> _DATA EXTRACT_:
'''

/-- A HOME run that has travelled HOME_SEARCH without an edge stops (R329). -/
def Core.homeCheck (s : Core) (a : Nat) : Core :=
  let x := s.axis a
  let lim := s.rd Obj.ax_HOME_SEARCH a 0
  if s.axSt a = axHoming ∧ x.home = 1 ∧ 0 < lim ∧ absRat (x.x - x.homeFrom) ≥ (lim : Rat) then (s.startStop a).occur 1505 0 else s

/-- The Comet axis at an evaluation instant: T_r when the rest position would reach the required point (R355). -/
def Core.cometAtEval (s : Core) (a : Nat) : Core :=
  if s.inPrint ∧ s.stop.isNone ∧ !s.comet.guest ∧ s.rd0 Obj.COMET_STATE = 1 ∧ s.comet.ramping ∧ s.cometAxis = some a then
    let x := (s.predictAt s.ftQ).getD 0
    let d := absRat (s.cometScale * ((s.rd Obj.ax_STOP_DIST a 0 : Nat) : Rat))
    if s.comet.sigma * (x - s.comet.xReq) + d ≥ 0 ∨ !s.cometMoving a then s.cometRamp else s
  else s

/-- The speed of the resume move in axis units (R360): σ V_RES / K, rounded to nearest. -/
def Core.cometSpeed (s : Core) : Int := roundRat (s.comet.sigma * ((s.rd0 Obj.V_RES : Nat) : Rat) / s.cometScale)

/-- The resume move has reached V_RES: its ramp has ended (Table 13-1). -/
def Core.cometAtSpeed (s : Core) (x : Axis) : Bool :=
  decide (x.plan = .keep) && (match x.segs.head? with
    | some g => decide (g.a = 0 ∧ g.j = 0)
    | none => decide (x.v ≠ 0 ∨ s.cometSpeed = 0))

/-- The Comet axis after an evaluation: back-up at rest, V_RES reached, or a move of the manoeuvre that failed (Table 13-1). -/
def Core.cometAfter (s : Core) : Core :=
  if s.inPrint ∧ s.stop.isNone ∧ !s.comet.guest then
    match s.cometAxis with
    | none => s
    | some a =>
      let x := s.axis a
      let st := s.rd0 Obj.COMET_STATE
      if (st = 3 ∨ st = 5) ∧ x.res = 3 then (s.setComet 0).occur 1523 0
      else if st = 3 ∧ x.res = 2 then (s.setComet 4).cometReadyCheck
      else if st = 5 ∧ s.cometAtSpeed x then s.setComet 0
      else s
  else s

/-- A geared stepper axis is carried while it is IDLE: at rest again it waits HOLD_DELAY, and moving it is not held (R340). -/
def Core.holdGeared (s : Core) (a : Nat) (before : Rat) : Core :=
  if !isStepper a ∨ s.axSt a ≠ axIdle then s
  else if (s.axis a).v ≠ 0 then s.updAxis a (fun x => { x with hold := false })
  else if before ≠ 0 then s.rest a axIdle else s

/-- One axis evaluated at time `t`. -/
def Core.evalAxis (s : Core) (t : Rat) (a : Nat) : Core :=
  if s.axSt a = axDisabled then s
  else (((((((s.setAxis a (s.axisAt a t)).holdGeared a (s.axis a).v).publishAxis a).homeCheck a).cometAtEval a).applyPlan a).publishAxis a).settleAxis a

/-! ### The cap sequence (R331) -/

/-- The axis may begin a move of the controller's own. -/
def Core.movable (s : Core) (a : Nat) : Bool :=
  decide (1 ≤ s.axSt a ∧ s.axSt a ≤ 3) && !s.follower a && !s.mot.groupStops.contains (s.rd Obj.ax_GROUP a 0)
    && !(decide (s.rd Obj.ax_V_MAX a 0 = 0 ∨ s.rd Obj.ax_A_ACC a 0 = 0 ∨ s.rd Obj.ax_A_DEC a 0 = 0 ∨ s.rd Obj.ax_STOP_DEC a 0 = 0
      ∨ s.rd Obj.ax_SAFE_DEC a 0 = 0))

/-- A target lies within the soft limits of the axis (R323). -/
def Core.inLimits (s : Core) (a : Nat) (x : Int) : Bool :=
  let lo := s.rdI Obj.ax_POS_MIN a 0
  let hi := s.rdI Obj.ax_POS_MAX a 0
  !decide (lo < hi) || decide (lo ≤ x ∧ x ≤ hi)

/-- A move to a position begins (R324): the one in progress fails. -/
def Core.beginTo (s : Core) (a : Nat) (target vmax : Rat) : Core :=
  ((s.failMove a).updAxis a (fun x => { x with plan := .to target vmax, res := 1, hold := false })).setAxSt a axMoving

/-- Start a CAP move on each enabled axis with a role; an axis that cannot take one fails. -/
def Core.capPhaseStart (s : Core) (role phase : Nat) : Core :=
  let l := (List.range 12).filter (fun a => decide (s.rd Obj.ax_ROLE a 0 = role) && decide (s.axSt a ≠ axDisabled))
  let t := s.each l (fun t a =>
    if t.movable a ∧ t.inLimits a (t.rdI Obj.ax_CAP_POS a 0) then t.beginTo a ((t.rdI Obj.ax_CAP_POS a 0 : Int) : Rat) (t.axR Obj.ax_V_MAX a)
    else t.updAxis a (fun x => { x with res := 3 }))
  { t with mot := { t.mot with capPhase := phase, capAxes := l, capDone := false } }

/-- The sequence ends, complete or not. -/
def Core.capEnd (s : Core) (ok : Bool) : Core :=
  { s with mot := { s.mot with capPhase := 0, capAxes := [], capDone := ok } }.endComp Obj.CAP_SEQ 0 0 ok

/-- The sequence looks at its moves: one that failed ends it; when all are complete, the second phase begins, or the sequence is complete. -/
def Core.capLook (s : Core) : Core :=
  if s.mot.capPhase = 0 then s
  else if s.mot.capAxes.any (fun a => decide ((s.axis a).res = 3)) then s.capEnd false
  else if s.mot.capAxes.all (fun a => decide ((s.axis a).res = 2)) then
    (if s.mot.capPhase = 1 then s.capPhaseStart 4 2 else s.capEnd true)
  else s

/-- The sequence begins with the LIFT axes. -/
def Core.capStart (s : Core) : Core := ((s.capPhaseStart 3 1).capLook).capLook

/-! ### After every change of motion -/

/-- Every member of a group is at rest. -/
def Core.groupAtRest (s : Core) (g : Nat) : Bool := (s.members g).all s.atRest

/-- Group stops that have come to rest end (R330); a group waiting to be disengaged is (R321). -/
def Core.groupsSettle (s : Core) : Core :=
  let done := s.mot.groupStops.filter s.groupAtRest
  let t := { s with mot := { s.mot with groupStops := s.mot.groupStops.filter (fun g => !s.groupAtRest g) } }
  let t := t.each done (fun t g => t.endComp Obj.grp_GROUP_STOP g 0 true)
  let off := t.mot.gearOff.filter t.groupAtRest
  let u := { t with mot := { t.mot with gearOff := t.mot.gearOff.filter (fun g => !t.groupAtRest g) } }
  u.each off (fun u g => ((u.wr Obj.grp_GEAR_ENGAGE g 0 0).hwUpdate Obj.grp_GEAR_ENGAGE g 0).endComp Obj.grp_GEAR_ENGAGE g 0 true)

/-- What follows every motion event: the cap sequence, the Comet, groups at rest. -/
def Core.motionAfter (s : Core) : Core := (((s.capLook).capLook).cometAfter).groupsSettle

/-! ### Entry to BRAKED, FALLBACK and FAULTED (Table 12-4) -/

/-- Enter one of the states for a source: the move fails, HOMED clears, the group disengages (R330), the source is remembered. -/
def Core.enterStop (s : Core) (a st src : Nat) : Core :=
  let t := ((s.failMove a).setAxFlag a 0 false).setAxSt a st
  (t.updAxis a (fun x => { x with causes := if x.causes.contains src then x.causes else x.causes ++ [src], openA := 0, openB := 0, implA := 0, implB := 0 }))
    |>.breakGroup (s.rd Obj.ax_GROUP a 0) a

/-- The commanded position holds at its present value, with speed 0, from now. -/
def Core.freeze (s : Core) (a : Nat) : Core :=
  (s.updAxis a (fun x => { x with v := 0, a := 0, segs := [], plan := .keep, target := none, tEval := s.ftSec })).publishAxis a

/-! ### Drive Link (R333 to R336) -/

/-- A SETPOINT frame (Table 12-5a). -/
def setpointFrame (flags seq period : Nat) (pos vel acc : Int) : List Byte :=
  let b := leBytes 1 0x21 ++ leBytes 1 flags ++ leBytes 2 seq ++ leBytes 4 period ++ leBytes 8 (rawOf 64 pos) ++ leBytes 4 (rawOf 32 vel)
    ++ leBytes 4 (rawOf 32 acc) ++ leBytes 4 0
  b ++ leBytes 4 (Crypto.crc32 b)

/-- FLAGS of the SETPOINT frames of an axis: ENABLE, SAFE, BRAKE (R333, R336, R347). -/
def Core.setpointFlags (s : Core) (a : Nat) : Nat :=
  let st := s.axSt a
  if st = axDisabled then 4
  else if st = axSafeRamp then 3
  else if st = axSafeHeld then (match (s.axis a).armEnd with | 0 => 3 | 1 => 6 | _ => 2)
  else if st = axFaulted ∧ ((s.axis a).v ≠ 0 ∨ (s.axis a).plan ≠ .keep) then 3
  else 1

'''
'''

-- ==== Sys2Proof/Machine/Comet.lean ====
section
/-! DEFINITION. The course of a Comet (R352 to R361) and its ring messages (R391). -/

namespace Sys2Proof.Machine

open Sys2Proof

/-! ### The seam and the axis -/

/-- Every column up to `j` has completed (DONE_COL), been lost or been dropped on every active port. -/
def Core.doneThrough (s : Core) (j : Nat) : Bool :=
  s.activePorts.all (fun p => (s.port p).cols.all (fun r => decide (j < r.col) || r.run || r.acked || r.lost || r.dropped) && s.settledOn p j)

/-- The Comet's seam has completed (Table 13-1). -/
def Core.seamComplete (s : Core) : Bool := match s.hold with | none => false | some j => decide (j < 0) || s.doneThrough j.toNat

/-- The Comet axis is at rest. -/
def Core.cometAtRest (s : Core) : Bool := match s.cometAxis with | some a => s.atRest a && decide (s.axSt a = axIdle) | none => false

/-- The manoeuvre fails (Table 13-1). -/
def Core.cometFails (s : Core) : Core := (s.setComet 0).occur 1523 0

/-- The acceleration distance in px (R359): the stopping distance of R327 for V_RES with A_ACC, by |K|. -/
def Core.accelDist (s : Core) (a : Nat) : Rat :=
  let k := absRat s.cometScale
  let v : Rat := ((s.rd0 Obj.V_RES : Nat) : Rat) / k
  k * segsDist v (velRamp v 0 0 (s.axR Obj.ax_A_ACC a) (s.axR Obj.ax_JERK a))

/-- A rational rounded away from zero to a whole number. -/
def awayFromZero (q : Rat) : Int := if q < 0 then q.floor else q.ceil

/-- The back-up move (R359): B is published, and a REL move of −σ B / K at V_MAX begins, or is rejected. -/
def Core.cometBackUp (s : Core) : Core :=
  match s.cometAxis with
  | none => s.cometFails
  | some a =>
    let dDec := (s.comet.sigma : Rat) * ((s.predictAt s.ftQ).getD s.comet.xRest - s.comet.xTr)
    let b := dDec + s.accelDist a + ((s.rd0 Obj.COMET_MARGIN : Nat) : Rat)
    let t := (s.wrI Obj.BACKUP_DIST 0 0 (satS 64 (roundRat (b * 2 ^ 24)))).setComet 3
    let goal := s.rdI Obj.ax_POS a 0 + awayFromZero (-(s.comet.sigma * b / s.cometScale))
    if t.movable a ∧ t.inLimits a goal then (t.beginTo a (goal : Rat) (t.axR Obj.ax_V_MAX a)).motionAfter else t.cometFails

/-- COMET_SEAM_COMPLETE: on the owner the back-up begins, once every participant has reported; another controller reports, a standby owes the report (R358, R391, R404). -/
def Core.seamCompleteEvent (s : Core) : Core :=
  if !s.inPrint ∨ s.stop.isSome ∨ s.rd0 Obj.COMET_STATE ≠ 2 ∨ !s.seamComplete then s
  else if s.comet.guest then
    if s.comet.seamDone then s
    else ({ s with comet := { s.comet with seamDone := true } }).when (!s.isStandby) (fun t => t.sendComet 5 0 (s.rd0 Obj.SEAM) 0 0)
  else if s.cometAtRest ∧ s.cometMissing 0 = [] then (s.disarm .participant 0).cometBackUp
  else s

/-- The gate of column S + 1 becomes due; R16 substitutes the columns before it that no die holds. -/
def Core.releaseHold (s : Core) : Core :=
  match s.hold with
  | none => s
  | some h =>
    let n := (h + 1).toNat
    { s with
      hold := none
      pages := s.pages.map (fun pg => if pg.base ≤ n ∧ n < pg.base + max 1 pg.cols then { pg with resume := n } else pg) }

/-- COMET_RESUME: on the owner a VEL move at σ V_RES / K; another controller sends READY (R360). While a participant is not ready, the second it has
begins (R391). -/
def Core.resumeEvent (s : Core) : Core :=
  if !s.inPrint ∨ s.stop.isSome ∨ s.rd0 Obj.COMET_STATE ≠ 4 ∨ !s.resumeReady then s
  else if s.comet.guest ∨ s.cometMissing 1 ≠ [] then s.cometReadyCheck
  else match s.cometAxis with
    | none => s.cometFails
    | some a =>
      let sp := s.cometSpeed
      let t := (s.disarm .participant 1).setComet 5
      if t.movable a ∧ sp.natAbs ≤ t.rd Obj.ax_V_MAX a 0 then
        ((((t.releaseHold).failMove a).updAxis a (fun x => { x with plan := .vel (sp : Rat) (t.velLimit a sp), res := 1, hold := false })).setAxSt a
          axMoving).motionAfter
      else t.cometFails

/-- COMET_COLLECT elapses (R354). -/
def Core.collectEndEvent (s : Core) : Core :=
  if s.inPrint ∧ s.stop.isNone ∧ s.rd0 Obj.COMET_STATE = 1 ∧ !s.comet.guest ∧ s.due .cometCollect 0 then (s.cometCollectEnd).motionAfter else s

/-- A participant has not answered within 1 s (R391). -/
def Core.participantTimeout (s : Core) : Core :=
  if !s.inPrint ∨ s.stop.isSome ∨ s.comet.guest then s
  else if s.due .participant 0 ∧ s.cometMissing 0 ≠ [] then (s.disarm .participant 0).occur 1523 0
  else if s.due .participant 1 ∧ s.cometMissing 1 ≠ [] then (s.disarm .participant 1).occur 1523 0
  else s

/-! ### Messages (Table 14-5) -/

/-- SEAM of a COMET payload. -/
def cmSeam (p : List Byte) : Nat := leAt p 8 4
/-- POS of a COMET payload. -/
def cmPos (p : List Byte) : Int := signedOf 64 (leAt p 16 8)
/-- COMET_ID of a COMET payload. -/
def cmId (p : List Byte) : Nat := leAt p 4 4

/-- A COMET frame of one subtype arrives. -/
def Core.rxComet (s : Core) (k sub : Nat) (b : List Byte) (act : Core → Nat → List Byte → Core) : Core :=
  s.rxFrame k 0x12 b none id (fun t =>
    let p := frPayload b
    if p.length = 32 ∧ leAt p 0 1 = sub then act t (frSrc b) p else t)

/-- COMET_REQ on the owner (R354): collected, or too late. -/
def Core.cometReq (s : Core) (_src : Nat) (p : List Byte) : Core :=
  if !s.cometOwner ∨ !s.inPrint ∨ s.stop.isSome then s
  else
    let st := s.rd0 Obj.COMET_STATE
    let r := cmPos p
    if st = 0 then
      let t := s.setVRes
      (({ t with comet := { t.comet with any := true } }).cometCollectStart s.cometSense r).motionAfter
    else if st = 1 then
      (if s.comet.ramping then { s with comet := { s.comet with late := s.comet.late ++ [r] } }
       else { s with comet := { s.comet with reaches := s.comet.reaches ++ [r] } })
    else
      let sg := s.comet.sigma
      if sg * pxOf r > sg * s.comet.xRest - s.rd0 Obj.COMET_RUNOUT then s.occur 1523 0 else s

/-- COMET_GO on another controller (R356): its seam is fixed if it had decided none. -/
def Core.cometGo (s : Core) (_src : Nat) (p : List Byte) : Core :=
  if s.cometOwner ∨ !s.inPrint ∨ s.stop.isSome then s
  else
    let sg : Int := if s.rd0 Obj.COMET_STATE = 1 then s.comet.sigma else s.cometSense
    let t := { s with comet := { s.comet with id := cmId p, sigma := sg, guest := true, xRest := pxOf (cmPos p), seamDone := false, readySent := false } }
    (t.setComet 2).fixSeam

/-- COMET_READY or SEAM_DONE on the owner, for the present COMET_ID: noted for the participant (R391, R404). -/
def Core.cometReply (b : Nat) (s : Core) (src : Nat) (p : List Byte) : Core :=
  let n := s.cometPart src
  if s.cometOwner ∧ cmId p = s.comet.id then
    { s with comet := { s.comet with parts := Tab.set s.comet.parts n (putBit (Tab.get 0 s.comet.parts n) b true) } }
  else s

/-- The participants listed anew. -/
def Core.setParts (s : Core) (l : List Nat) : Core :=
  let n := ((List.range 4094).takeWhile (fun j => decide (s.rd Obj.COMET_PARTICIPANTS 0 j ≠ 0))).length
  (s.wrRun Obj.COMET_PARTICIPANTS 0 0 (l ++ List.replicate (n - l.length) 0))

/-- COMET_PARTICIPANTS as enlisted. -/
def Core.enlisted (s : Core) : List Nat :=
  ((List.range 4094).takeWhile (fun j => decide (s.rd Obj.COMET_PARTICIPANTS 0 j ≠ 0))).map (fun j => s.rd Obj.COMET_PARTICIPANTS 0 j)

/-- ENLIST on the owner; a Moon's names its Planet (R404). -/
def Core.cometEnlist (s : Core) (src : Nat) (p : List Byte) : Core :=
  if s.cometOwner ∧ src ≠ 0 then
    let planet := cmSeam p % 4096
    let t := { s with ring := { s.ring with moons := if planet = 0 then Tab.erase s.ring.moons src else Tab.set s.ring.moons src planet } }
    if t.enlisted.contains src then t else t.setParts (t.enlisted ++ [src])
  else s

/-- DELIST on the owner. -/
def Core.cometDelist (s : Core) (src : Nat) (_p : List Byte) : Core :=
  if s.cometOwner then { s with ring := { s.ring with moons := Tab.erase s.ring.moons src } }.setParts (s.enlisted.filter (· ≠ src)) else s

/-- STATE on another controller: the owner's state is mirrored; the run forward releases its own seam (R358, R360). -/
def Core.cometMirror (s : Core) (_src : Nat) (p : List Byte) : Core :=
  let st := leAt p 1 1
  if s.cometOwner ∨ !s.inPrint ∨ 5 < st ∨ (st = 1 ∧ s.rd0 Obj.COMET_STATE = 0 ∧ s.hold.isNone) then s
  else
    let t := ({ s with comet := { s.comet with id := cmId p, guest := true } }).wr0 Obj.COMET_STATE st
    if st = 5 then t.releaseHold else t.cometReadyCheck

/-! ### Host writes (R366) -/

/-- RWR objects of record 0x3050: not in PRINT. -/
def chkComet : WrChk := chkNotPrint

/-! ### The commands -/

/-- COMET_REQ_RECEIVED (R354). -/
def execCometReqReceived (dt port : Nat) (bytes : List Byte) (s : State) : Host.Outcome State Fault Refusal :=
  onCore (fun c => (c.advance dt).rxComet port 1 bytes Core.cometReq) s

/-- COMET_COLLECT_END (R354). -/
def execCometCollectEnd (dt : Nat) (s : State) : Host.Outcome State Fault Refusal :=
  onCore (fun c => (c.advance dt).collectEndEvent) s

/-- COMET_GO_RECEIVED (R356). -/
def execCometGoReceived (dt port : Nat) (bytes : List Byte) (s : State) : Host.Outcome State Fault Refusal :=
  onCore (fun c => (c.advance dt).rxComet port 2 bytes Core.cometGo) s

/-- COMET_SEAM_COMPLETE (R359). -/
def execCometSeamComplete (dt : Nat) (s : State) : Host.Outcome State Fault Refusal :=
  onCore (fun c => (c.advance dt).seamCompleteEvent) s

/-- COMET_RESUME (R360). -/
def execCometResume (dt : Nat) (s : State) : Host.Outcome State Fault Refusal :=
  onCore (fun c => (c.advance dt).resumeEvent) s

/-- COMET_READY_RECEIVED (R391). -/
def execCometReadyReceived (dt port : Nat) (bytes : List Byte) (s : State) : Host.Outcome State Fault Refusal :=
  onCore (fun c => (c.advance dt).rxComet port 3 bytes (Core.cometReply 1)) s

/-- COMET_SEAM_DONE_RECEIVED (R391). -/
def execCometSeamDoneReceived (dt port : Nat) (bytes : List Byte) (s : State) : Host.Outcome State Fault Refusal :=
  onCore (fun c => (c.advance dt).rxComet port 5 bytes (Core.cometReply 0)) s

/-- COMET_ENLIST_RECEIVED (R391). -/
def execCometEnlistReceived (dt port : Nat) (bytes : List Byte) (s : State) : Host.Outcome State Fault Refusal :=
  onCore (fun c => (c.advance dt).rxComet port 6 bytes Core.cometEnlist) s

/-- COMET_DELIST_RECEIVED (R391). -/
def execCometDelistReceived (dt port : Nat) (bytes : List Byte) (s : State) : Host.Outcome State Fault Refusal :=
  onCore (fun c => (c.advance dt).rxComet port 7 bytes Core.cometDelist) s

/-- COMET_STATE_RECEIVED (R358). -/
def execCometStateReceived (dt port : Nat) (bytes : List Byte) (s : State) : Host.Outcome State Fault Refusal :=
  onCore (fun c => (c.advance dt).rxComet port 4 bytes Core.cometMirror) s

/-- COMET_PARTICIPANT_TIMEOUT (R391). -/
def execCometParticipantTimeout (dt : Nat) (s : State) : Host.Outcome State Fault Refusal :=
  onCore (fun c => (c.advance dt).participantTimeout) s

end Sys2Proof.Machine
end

'''

> _EXERCISE AIM_: Using the material above, return every line that holds the string "cometAtEval".

> _OUTPUT BELOW_:
def Core.cometAtEval (s : Core) (a : Nat) : Core :=
  else (((((((s.setAxis a (s.axisAt a t)).holdGeared a (s.axis a).v).publishAxis a).homeCheck a).cometAtEval a).applyPlan a).publishAxis a).settleAxis a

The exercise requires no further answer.